=== Section Start ===

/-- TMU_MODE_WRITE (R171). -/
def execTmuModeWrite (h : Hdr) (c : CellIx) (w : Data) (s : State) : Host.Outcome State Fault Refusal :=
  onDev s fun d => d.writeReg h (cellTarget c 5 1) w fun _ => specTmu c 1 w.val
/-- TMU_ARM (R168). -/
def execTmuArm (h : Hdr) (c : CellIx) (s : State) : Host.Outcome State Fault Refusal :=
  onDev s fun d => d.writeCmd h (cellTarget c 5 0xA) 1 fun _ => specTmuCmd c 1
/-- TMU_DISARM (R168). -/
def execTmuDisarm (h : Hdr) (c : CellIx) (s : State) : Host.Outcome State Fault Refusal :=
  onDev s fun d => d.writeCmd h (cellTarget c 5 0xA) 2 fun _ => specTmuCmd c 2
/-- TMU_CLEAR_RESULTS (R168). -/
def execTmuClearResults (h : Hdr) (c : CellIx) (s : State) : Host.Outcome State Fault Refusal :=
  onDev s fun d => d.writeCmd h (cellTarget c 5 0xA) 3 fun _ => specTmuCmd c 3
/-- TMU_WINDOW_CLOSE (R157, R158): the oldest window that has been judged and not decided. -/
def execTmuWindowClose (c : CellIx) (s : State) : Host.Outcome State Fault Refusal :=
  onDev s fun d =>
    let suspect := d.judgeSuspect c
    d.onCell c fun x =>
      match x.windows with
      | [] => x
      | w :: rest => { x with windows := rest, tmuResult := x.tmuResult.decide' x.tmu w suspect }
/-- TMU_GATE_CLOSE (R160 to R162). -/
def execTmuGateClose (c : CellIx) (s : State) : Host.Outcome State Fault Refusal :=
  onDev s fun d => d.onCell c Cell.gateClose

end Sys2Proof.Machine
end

=== Section End ===

Set every line of the listing down word for word.

**Task solution**
/-- TMU_MODE_WRITE (R171). -/
def execTmuModeWrite (h : Hdr) (c : CellIx) (w : Data) (s : State) : Host.Outcome State Fault Refusal :=
  onDev s fun d => d.writeReg h (cellTarget c 5 1) w fun _ => specTmu c 1 w.val
/-- TMU_ARM (R168). -/
def execTmuArm (h : Hdr) (c : CellIx) (s : State) : Host.Outcome State Fault Refusal :=
  onDev s fun d => d.writeCmd h (cellTarget c 5 0xA) 1 fun _ => specTmuCmd c 1
/-- TMU_DISARM (R168). -/
def execTmuDisarm (h : Hdr) (c : CellIx) (s : State) : Host.Outcome State Fault Refusal :=
  onDev s fun d => d.writeCmd h (cellTarget c 5 0xA) 2 fun _ => specTmuCmd c 2
/-- TMU_CLEAR_RESULTS (R168). -/
def execTmuClearResults (h : Hdr) (c : CellIx) (s : State) : Host.Outcome State Fault Refusal :=
  onDev s fun d => d.writeCmd h (cellTarget c 5 0xA) 3 fun _ => specTmuCmd c 3
/-- TMU_WINDOW_CLOSE (R157, R158): the oldest window that has been judged and not decided. -/
def execTmuWindowClose (c : CellIx) (s : State) : Host.Outcome State Fault Refusal :=
  onDev s fun d =>
    let suspect := d.judgeSuspect c
    d.onCell c fun x =>
      match x.windows with
      | [] => x
      | w :: rest => { x with windows := rest, tmuResult := x.tmuResult.decide' x.tmu w suspect }
/-- TMU_GATE_CLOSE (R160 to R162). -/
def execTmuGateClose (c : CellIx) (s : State) : Host.Outcome State Fault Refusal :=
  onDev s fun d => d.onCell c Cell.gateClose

end Sys2Proof.Machine
end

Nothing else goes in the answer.